→ TASK DIRECTIONS:
All that should come back is the lines of the data below from the one containing "next f _ =>" to the one containing "exact meetsInv_next.mpr (hpushed.goOn", inclusive, exactly as they stand.
━━━━━━━━━━━━━━━━━━━━
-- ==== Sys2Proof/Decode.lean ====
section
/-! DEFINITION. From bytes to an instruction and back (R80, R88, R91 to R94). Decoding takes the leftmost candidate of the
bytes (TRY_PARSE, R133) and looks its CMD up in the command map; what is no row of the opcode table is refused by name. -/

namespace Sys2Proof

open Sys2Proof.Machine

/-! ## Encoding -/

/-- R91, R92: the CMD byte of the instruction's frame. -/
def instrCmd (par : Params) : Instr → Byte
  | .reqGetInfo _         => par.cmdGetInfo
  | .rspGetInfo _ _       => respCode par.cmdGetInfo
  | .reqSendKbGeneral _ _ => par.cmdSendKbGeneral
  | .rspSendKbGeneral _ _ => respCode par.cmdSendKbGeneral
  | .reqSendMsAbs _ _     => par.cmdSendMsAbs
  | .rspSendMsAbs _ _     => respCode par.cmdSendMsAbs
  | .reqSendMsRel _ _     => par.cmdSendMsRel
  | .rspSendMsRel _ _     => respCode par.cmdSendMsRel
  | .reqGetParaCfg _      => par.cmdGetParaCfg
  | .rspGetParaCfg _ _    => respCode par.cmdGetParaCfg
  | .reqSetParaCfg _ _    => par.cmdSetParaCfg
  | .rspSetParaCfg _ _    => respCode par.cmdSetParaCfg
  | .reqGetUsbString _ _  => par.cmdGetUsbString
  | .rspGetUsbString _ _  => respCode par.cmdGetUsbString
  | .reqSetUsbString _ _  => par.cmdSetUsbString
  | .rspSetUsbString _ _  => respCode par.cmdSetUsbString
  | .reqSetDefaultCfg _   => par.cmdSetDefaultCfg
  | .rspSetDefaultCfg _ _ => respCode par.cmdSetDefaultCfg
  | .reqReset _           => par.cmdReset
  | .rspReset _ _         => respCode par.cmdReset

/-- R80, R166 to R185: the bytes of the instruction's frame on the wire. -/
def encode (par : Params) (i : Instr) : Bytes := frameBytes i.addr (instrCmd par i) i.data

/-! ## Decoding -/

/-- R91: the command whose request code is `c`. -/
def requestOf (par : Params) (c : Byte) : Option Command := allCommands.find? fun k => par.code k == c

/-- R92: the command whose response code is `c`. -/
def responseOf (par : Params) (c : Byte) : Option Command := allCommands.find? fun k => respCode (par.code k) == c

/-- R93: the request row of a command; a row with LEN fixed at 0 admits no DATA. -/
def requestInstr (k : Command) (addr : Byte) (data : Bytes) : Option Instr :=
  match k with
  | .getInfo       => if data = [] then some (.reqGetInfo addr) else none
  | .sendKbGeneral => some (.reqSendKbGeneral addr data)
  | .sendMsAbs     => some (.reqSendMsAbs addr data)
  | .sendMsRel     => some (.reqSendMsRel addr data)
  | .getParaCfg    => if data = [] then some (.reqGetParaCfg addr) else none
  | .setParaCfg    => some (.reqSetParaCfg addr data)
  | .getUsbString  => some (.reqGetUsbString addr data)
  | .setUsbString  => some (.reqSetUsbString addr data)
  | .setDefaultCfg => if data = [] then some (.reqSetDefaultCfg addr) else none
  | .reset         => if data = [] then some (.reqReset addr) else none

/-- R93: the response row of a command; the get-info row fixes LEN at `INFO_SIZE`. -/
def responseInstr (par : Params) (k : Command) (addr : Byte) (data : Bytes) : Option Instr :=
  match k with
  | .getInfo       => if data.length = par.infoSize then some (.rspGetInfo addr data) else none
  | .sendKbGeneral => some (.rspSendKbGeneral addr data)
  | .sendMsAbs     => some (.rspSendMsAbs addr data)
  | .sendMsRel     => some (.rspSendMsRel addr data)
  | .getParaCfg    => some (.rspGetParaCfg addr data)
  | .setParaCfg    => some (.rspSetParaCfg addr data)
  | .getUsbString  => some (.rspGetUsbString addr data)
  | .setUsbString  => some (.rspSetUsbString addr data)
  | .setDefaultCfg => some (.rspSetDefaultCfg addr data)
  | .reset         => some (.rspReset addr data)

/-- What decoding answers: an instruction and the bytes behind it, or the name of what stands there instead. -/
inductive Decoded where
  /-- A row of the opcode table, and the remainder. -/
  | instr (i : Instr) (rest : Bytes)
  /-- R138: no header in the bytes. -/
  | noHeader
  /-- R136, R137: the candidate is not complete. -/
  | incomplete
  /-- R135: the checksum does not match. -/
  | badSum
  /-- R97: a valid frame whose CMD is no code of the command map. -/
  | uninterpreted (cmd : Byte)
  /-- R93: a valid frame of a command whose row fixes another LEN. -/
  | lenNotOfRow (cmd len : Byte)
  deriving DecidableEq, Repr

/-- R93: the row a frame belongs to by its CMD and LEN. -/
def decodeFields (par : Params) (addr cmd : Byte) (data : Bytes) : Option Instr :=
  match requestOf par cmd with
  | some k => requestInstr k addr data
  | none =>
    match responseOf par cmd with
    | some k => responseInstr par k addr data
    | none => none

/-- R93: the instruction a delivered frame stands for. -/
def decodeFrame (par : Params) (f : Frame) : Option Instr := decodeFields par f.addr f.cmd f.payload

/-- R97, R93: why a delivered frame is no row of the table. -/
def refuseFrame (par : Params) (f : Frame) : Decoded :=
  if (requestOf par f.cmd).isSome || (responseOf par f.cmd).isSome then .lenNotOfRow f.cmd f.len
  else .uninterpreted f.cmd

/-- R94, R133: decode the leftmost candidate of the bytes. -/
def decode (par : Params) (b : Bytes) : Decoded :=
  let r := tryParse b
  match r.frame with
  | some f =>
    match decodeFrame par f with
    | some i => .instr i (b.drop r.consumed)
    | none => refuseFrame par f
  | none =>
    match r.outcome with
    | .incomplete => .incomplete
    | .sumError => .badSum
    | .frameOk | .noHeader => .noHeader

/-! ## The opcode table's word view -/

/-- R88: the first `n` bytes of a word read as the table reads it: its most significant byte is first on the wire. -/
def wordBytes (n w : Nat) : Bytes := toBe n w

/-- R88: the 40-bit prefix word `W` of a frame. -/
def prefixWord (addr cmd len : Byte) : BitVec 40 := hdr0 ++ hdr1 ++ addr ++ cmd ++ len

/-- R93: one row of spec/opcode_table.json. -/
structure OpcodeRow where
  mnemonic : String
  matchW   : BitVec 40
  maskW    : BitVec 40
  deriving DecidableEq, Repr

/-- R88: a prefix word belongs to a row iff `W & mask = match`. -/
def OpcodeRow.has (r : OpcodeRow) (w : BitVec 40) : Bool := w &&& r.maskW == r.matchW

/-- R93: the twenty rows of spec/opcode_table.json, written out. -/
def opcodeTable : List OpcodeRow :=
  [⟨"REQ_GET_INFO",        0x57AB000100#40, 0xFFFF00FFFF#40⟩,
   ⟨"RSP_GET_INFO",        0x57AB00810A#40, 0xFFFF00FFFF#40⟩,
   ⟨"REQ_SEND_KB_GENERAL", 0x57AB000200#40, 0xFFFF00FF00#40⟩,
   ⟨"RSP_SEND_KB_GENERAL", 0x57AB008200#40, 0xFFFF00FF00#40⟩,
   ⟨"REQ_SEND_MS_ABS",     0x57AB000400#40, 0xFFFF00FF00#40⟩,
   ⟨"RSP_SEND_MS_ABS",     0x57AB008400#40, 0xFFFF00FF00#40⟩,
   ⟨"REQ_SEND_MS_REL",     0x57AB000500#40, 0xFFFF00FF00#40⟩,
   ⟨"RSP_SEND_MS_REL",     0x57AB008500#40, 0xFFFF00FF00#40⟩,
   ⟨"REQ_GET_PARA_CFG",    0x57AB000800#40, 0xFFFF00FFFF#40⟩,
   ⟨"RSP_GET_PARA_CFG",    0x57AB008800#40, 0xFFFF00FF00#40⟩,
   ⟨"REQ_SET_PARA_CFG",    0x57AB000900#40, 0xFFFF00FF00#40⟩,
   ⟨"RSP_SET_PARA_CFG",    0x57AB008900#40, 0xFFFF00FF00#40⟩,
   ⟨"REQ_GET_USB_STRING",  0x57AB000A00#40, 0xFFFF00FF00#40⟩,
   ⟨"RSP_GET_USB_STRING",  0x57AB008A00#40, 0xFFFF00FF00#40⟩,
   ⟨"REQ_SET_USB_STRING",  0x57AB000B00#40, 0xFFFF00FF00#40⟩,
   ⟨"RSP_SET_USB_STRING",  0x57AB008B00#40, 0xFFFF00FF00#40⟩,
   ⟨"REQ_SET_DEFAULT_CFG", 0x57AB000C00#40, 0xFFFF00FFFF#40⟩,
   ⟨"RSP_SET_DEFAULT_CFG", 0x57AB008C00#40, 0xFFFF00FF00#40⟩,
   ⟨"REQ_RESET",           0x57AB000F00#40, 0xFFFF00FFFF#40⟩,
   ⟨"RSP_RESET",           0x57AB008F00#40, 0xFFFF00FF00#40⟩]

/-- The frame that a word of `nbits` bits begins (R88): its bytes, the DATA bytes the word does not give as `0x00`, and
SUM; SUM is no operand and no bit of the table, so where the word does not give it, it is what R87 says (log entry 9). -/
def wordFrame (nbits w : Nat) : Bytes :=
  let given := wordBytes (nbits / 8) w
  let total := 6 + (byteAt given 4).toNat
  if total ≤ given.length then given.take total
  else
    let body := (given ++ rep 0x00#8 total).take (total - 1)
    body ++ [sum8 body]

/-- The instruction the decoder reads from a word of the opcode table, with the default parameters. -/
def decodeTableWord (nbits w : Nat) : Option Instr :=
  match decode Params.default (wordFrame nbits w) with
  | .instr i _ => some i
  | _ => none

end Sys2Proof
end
━━━━━━━━━━━━━━━━━━━━
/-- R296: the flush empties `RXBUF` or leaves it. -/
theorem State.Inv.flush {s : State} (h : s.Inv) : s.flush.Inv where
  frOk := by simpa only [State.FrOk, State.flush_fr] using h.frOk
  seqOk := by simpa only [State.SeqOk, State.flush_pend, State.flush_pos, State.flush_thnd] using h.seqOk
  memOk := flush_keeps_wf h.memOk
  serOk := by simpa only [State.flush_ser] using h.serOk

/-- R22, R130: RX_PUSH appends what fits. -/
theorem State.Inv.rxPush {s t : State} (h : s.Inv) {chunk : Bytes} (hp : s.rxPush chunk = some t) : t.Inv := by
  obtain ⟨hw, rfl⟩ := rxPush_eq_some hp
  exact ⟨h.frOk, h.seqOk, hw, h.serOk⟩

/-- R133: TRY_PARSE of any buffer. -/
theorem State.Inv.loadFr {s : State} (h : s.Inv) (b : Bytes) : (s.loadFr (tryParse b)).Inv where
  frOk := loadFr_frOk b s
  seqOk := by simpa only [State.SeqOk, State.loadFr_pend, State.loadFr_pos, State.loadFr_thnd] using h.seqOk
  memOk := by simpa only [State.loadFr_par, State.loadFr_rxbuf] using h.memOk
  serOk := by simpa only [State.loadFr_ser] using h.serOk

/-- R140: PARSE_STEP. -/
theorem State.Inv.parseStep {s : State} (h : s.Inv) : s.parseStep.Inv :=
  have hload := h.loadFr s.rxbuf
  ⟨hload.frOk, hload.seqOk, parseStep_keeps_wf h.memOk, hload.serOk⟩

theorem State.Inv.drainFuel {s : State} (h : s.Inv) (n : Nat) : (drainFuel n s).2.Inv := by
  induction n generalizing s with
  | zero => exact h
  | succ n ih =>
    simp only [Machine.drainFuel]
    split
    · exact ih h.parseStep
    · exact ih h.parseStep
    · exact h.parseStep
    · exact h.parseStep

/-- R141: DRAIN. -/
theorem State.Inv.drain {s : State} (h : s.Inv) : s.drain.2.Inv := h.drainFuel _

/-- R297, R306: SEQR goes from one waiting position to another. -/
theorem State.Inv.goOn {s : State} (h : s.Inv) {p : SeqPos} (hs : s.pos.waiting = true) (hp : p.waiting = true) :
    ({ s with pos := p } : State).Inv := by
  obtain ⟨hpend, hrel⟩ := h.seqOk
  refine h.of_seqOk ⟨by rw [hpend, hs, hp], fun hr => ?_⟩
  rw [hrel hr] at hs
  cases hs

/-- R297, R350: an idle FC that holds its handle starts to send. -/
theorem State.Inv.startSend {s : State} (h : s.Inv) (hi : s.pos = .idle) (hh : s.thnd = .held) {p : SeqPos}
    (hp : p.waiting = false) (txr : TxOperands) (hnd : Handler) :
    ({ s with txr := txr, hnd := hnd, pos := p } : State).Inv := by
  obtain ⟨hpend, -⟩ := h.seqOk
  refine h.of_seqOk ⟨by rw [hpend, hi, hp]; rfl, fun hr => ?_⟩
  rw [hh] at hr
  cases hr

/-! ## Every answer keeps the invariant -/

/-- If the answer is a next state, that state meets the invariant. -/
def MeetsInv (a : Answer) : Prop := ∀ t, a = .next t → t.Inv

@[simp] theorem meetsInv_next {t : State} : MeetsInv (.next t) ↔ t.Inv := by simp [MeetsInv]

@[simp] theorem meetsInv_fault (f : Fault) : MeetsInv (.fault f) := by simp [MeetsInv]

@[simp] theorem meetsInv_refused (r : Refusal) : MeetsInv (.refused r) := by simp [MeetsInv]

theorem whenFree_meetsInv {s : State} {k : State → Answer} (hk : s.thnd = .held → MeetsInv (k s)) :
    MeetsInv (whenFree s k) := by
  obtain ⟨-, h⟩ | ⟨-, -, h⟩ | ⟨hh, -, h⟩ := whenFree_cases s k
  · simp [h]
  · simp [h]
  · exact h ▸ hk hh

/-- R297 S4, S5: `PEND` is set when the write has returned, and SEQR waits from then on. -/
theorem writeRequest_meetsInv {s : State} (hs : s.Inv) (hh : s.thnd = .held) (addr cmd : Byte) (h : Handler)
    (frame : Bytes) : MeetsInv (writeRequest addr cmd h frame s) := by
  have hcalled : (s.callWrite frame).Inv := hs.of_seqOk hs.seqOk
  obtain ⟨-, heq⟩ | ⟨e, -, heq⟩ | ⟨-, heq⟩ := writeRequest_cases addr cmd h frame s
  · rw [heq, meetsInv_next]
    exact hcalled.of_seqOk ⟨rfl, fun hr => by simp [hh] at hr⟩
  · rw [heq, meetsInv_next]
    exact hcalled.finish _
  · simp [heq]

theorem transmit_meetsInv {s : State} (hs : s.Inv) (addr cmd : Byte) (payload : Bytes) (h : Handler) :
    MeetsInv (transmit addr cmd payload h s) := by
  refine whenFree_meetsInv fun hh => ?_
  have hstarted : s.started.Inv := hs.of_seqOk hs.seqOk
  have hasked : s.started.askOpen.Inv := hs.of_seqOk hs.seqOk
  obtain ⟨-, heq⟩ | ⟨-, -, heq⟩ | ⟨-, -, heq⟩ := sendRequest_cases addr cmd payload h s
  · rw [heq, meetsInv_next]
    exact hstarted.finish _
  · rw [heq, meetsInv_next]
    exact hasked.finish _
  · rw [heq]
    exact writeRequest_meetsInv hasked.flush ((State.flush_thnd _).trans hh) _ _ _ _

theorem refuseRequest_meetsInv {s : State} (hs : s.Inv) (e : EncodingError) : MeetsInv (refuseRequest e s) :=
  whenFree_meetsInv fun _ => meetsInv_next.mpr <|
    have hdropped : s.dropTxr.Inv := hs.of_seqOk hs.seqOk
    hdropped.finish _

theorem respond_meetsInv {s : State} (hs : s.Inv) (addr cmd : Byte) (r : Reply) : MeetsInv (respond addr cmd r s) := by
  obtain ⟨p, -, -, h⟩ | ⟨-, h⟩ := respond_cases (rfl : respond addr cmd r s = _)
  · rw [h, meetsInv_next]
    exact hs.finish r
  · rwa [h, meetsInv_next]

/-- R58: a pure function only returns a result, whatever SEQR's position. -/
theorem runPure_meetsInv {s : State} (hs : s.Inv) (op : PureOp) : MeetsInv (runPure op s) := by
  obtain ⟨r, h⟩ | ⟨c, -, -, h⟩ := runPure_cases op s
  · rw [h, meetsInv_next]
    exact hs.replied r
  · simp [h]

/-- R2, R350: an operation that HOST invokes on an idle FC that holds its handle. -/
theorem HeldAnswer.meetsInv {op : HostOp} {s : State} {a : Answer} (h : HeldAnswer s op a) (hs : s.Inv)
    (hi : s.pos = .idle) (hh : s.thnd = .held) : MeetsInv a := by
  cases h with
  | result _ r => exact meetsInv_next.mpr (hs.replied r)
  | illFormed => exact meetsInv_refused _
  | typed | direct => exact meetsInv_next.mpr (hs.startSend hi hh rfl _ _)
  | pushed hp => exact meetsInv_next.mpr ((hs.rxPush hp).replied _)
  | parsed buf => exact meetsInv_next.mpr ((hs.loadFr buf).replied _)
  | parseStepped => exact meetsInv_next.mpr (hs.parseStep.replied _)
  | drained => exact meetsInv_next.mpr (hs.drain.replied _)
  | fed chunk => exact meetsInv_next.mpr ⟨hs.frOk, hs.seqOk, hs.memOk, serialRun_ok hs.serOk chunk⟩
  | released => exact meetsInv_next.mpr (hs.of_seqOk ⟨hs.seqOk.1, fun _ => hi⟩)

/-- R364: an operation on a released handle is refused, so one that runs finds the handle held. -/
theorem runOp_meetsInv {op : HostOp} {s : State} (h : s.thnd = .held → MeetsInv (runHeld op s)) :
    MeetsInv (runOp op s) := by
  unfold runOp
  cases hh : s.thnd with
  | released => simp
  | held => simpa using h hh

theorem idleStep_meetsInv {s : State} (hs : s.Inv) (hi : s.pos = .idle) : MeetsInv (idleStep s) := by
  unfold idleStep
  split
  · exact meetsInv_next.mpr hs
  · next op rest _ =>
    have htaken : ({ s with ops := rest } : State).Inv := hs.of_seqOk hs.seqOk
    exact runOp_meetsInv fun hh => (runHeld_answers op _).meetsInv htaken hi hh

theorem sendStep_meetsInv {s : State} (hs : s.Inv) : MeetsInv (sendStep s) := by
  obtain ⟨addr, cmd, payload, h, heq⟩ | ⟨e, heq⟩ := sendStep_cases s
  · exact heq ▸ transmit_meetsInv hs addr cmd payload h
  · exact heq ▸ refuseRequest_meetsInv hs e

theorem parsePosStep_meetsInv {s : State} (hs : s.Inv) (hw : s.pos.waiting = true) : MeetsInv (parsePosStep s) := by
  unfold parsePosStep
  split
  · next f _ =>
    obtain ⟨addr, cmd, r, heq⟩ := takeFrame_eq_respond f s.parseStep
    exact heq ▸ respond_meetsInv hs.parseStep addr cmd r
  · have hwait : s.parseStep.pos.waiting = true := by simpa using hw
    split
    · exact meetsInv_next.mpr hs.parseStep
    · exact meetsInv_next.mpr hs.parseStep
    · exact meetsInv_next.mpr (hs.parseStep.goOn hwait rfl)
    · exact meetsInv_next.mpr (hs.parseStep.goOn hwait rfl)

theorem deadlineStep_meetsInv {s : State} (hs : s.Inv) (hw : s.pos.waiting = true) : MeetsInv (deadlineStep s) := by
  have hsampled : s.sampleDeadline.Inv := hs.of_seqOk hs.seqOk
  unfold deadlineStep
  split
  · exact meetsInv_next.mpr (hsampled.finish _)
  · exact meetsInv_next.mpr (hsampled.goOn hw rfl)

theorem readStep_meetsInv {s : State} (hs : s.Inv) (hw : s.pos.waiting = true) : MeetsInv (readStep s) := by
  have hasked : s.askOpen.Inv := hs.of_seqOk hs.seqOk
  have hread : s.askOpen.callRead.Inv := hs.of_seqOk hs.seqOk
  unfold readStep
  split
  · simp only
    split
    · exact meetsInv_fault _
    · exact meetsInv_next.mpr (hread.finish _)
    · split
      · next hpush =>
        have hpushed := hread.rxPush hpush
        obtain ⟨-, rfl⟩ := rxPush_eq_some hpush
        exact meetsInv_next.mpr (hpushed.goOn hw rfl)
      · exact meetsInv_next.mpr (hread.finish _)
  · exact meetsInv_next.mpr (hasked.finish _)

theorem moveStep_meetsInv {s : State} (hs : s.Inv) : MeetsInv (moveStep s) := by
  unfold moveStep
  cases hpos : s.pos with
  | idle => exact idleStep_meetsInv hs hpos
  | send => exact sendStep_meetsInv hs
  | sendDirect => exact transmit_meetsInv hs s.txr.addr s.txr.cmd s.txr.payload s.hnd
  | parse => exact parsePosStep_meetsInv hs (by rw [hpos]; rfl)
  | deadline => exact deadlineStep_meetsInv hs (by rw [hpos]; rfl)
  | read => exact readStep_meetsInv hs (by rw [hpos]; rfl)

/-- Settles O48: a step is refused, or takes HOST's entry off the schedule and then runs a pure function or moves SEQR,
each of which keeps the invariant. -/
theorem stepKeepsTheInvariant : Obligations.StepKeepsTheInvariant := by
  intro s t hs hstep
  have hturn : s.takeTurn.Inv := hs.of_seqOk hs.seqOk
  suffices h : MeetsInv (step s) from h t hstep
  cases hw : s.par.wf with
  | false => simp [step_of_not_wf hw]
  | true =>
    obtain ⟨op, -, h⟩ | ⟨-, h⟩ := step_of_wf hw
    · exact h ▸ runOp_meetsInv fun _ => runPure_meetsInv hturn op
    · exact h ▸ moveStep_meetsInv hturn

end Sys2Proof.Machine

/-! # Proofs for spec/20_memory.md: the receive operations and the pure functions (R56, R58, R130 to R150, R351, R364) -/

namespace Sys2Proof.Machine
━━━━━━━━━━━━━━━━━━━━
→ ANSWER TO THIS TASK:
  · next f _ =>
    obtain ⟨addr, cmd, r, heq⟩ := takeFrame_eq_respond f s.parseStep
    exact heq ▸ respond_meetsInv hs.parseStep addr cmd r
  · have hwait : s.parseStep.pos.waiting = true := by simpa using hw
    split
    · exact meetsInv_next.mpr hs.parseStep
    · exact meetsInv_next.mpr hs.parseStep
    · exact meetsInv_next.mpr (hs.parseStep.goOn hwait rfl)
    · exact meetsInv_next.mpr (hs.parseStep.goOn hwait rfl)

theorem deadlineStep_meetsInv {s : State} (hs : s.Inv) (hw : s.pos.waiting = true) : MeetsInv (deadlineStep s) := by
  have hsampled : s.sampleDeadline.Inv := hs.of_seqOk hs.seqOk
  unfold deadlineStep
  split
  · exact meetsInv_next.mpr (hsampled.finish _)
  · exact meetsInv_next.mpr (hsampled.goOn hw rfl)

theorem readStep_meetsInv {s : State} (hs : s.Inv) (hw : s.pos.waiting = true) : MeetsInv (readStep s) := by
  have hasked : s.askOpen.Inv := hs.of_seqOk hs.seqOk
  have hread : s.askOpen.callRead.Inv := hs.of_seqOk hs.seqOk
  unfold readStep
  split
  · simp only
    split
    · exact meetsInv_fault _
    · exact meetsInv_next.mpr (hread.finish _)
    · split
      · next hpush =>
        have hpushed := hread.rxPush hpush
        obtain ⟨-, rfl⟩ := rxPush_eq_some hpush
        exact meetsInv_next.mpr (hpushed.goOn hw rfl)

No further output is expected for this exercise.